We have heard the counsel on both sides. Admittedly, the respondent had filed O.A. No.1169/93 in the Maharashtra Administrative Tribunal, Bombay Bench against the order passed by the Commissioner of Police, Bombay removing him from service. The Commissioner had exercised his power under Art.311(2)(b) of the Constitution holding that in the circumstances it was not practicable to conduct an enquiry against the respondent. That order came to be confirmed by the Tribunal dismissing the O.A. on March 6, 1995. Against that, the respondent filed SLP (C) No.11433/95 which was dismissed by this Court on 25.8.95. Pending the SLP, the respondent filed a review application in the Tribunal. The Tribunal after receipt of the order passed by this Court dismissing the SLP, by the impugned order dated 2.11.95 reviewed the order and set aside the order of dismissal.

Thus this appeal by special leave.

It is contended for the respondent that the dismissal of the SLP does not preclude the Tribunal from reviewing the order since the dismissal was a non-speaking order. We fail to appreciate the contention of the respondent. It is true that this Court has held that the dismissal of SLP without speaking order does not constitute res judicata. The principle of res judicata is founded on public policy that the parties cannot be permitted to have the controversy directly or substantially in issue between the same parties or those claiming under the parties in the subsequent suit in the same proceedings in the subsequent stages cannot be raised once over. It is a sound principle of public policy to prevent vexation.

But in this case, when the self-same main order was confirmed by this Court, the question arises whether the Tribunal has had power under Order 47, Rule 1 CPC or any other appropriate provision under the Tribunals Act to review the orders passed by it and confirmed by this Court by refusing to grant leave. We find that the exercise of the review power is deleterious to the judicial discipline. Once this Court has confirmed the order passed by the Tribunal, that becomes final. Therefore, the Tribunal cannot have any power to review the previous order which stands merged with the order passed by this Court.

It is next contended by the learned counsel for the respondent that though the Tribunal was communicated with the order of this Court dated 25.8.95, it has thereafter passed the order. It would mean that though it had the knowledge of dismissal of the order passed by this Court, the Tribunal has exercised the power of review and that, therefore, it cannot be said to be illegal. We are wholly unable to appreciate the contention of the learned counsel.

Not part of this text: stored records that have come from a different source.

@[simp] theorem RxState.setEvents_rxbuf (r : RxState) (v : List Event) : (r.setEvents v).rxbuf = r.rxbuf := rfl
@[simp] theorem RxState.setEvents_drop (r : RxState) (v : List Event) : (r.setEvents v).drop = r.drop := rfl
@[simp] theorem RxState.setEvents_crcacc (r : RxState) (v : List Event) : (r.setEvents v).crcacc = r.crcacc := rfl
@[simp] theorem RxState.setEvents_f (r : RxState) (v : List Event) : (r.setEvents v).f = r.f := rfl
@[simp] theorem RxState.setEvents_frame (r : RxState) (v : List Event) : (r.setEvents v).frame = r.frame := rfl
@[simp] theorem RxState.setEvents_valid (r : RxState) (v : List Event) : (r.setEvents v).valid = r.valid := rfl
@[simp] theorem RxState.setEvents_events (r : RxState) (v : List Event) : (r.setEvents v).events = v := rfl

@[simp] theorem RxState.emit_rxbuf (r : RxState) (e : Event) : (r.emit e).rxbuf = r.rxbuf := rfl
@[simp] theorem RxState.emit_drop (r : RxState) (e : Event) : (r.emit e).drop = r.drop := rfl
@[simp] theorem RxState.emit_crcacc (r : RxState) (e : Event) : (r.emit e).crcacc = r.crcacc := rfl
@[simp] theorem RxState.emit_f (r : RxState) (e : Event) : (r.emit e).f = r.f := rfl
@[simp] theorem RxState.emit_frame (r : RxState) (e : Event) : (r.emit e).frame = r.frame := rfl
@[simp] theorem RxState.emit_valid (r : RxState) (e : Event) : (r.emit e).valid = r.valid := rfl
@[simp] theorem RxState.emit_events (r : RxState) (e : Event) : (r.emit e).events = r.events ++ [e] := rfl

@[simp] theorem RxState.raise_rxbuf (r : RxState) (e : RxError) : (r.raise e).rxbuf = r.rxbuf := rfl
@[simp] theorem RxState.raise_drop (r : RxState) (e : RxError) : (r.raise e).drop = r.drop := rfl
@[simp] theorem RxState.raise_crcacc (r : RxState) (e : RxError) : (r.raise e).crcacc = r.crcacc := rfl
@[simp] theorem RxState.raise_f (r : RxState) (e : RxError) : (r.raise e).f = r.f := rfl
@[simp] theorem RxState.raise_frame (r : RxState) (e : RxError) : (r.raise e).frame = r.frame := rfl
@[simp] theorem RxState.raise_valid (r : RxState) (e : RxError) : (r.raise e).valid = r.valid := rfl
@[simp] theorem RxState.raise_events (r : RxState) (e : RxError) : (r.raise e).events = r.events ++ [e.event] := rfl

@[simp] theorem TxState.setCh_ch (t : TxState) (v : Vector Chan 16) : (t.setCh v).ch = v := rfl
@[simp] theorem TxState.setCh_chcnt (t : TxState) (v : Vector Chan 16) : (t.setCh v).chcnt = t.chcnt := rfl
@[simp] theorem TxState.setCh_packacc (t : TxState) (v : Vector Chan 16) : (t.setCh v).packacc = t.packacc := rfl
@[simp] theorem TxState.setCh_packn (t : TxState) (v : Vector Chan 16) : (t.setCh v).packn = t.packn := rfl
@[simp] theorem TxState.setCh_pk (t : TxState) (v : Vector Chan 16) : (t.setCh v).pk = t.pk := rfl
@[simp] theorem TxState.setCh_txf (t : TxState) (v : Vector Chan 16) : (t.setCh v).txf = t.txf := rfl
@[simp] theorem TxState.setCh_crcacc (t : TxState) (v : Vector Chan 16) : (t.setCh v).crcacc = t.crcacc := rfl
@[simp] theorem TxState.setCh_out (t : TxState) (v : Vector Chan 16) : (t.setCh v).out = t.out := rfl
@[simp] theorem TxState.setCh_err (t : TxState) (v : Vector Chan 16) : (t.setCh v).err = t.err := rfl

@[simp] theorem TxState.setChcnt_ch (t : TxState) (v : BitVec 5) : (t.setChcnt v).ch = t.ch := rfl
@[simp] theorem TxState.setChcnt_chcnt (t : TxState) (v : BitVec 5) : (t.setChcnt v).chcnt = v := rfl
@[simp] theorem TxState.setChcnt_packacc (t : TxState) (v : BitVec 5) : (t.setChcnt v).packacc = t.packacc := rfl
@[simp] theorem TxState.setChcnt_packn (t : TxState) (v : BitVec 5) : (t.setChcnt v).packn = t.packn := rfl
@[simp] theorem TxState.setChcnt_pk (t : TxState) (v : BitVec 5) : (t.setChcnt v).pk = t.pk := rfl
@[simp] theorem TxState.setChcnt_txf (t : TxState) (v : BitVec 5) : (t.setChcnt v).txf = t.txf := rfl
@[simp] theorem TxState.setChcnt_crcacc (t : TxState) (v : BitVec 5) : (t.setChcnt v).crcacc = t.crcacc := rfl
@[simp] theorem TxState.setChcnt_out (t : TxState) (v : BitVec 5) : (t.setChcnt v).out = t.out := rfl
@[simp] theorem TxState.setChcnt_err (t : TxState) (v : BitVec 5) : (t.setChcnt v).err = t.err := rfl

@[simp] theorem TxState.setPacker_ch (t : TxState) (acc : BitVec 18) (n : BitVec 5) (pk : Vector Byte 22) : (t.setPacker acc n pk).ch = t.ch := rfl
@[simp] theorem TxState.setPacker_chcnt (t : TxState) (acc : BitVec 18) (n : BitVec 5) (pk : Vector Byte 22) : (t.setPacker acc n pk).chcnt = t.chcnt := rfl
@[simp] theorem TxState.setPacker_packacc (t : TxState) (acc : BitVec 18) (n : BitVec 5) (pk : Vector Byte 22) : (t.setPacker acc n pk).packacc = acc := rfl
@[simp] theorem TxState.setPacker_packn (t : TxState) (acc : BitVec 18) (n : BitVec 5) (pk : Vector Byte 22) : (t.setPacker acc n pk).packn = n := rfl
@[simp] theorem TxState.setPacker_pk (t : TxState) (acc : BitVec 18) (n : BitVec 5) (pk : Vector Byte 22) : (t.setPacker acc n pk).pk = pk := rfl
@[simp] theorem TxState.setPacker_txf (t : TxState) (acc : BitVec 18) (n : BitVec 5) (pk : Vector Byte 22) : (t.setPacker acc n pk).txf = t.txf := rfl
@[simp] theorem TxState.setPacker_crcacc (t : TxState) (acc : BitVec 18) (n : BitVec 5) (pk : Vector Byte 22) : (t.setPacker acc n pk).crcacc = t.crcacc := rfl
@[simp] theorem TxState.setPacker_out (t : TxState) (acc : BitVec 18) (n : BitVec 5) (pk : Vector Byte 22) : (t.setPacker acc n pk).out = t.out := rfl
@[simp] theorem TxState.setPacker_err (t : TxState) (acc : BitVec 18) (n : BitVec 5) (pk : Vector Byte 22) : (t.setPacker acc n pk).err = t.err := rfl

@[simp] theorem TxState.setTxf_ch (t : TxState) (v : Memory) : (t.setTxf v).ch = t.ch := rfl
@[simp] theorem TxState.setTxf_chcnt (t : TxState) (v : Memory) : (t.setTxf v).chcnt = t.chcnt := rfl
@[simp] theorem TxState.setTxf_packacc (t : TxState) (v : Memory) : (t.setTxf v).packacc = t.packacc := rfl
@[simp] theorem TxState.setTxf_packn (t : TxState) (v : Memory) : (t.setTxf v).packn = t.packn := rfl
@[simp] theorem TxState.setTxf_pk (t : TxState) (v : Memory) : (t.setTxf v).pk = t.pk := rfl
@[simp] theorem TxState.setTxf_txf (t : TxState) (v : Memory) : (t.setTxf v).txf = v := rfl
@[simp] theorem TxState.setTxf_crcacc (t : TxState) (v : Memory) : (t.setTxf v).crcacc = t.crcacc := rfl
@[simp] theorem TxState.setTxf_out (t : TxState) (v : Memory) : (t.setTxf v).out = t.out := rfl
@[simp] theorem TxState.setTxf_err (t : TxState) (v : Memory) : (t.setTxf v).err = t.err := rfl

@[simp] theorem TxState.setCrcacc_ch (t : TxState) (v : Byte) : (t.setCrcacc v).ch = t.ch := rfl
@[simp] theorem TxState.setCrcacc_chcnt (t : TxState) (v : Byte) : (t.setCrcacc v).chcnt = t.chcnt := rfl
@[simp] theorem TxState.setCrcacc_packacc (t : TxState) (v : Byte) : (t.setCrcacc v).packacc = t.packacc := rfl
@[simp] theorem TxState.setCrcacc_packn (t : TxState) (v : Byte) : (t.setCrcacc v).packn = t.packn := rfl
@[simp] theorem TxState.setCrcacc_pk (t : TxState) (v : Byte) : (t.setCrcacc v).pk = t.pk := rfl
@[simp] theorem TxState.setCrcacc_txf (t : TxState) (v : Byte) : (t.setCrcacc v).txf = t.txf := rfl
@[simp] theorem TxState.setCrcacc_crcacc (t : TxState) (v : Byte) : (t.setCrcacc v).crcacc = v := rfl
@[simp] theorem TxState.setCrcacc_out (t : TxState) (v : Byte) : (t.setCrcacc v).out = t.out := rfl
@[simp] theorem TxState.setCrcacc_err (t : TxState) (v : Byte) : (t.setCrcacc v).err = t.err := rfl

@[simp] theorem TxState.setOut_ch (t : TxState) (v : List TxBeat) : (t.setOut v).ch = t.ch := rfl
@[simp] theorem TxState.setOut_chcnt (t : TxState) (v : List TxBeat) : (t.setOut v).chcnt = t.chcnt := rfl
@[simp] theorem TxState.setOut_packacc (t : TxState) (v : List TxBeat) : (t.setOut v).packacc = t.packacc := rfl
@[simp] theorem TxState.setOut_packn (t : TxState) (v : List TxBeat) : (t.setOut v).packn = t.packn := rfl
@[simp] theorem TxState.setOut_pk (t : TxState) (v : List TxBeat) : (t.setOut v).pk = t.pk := rfl
@[simp] theorem TxState.setOut_txf (t : TxState) (v : List TxBeat) : (t.setOut v).txf = t.txf := rfl
@[simp] theorem TxState.setOut_crcacc (t : TxState) (v : List TxBeat) : (t.setOut v).crcacc = t.crcacc := rfl
@[simp] theorem TxState.setOut_out (t : TxState) (v : List TxBeat) : (t.setOut v).out = v := rfl
@[simp] theorem TxState.setOut_err (t : TxState) (v : List TxBeat) : (t.setOut v).err = t.err := rfl

@[simp] theorem TxState.setErr_ch (t : TxState) (v : Option (BitVec 5)) : (t.setErr v).ch = t.ch := rfl
@[simp] theorem TxState.setErr_chcnt (t : TxState) (v : Option (BitVec 5)) : (t.setErr v).chcnt = t.chcnt := rfl
@[simp] theorem TxState.setErr_packacc (t : TxState) (v : Option (BitVec 5)) : (t.setErr v).packacc = t.packacc := rfl
@[simp] theorem TxState.setErr_packn (t : TxState) (v : Option (BitVec 5)) : (t.setErr v).packn = t.packn := rfl
@[simp] theorem TxState.setErr_pk (t : TxState) (v : Option (BitVec 5)) : (t.setErr v).pk = t.pk := rfl
@[simp] theorem TxState.setErr_txf (t : TxState) (v : Option (BitVec 5)) : (t.setErr v).txf = t.txf := rfl
@[simp] theorem TxState.setErr_crcacc (t : TxState) (v : Option (BitVec 5)) : (t.setErr v).crcacc = t.crcacc := rfl
@[simp] theorem TxState.setErr_out (t : TxState) (v : Option (BitVec 5)) : (t.setErr v).out = t.out := rfl
@[simp] theorem TxState.setErr_err (t : TxState) (v : Option (BitVec 5)) : (t.setErr v).err = v := rfl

We could appreciate that if the Tribunal had no knowledge of dismissal of the SLP it might, in certain circumstances, review its earlier order, e.g., if it was found that the order was vitiated by any manifest error of law apparent on the face of the record. But having received the communication that this Court has already upheld its order, the Tribunal's exercise of power can be said to be audacious and without any judicial discipline. Under those circumstances, we donot think that the Tribunal is justified in reviewing its own order when this Court had confirmed the order passed earlier.

The appeal is accordingly allowed. The review order is set aside. But in the circumstances without costs.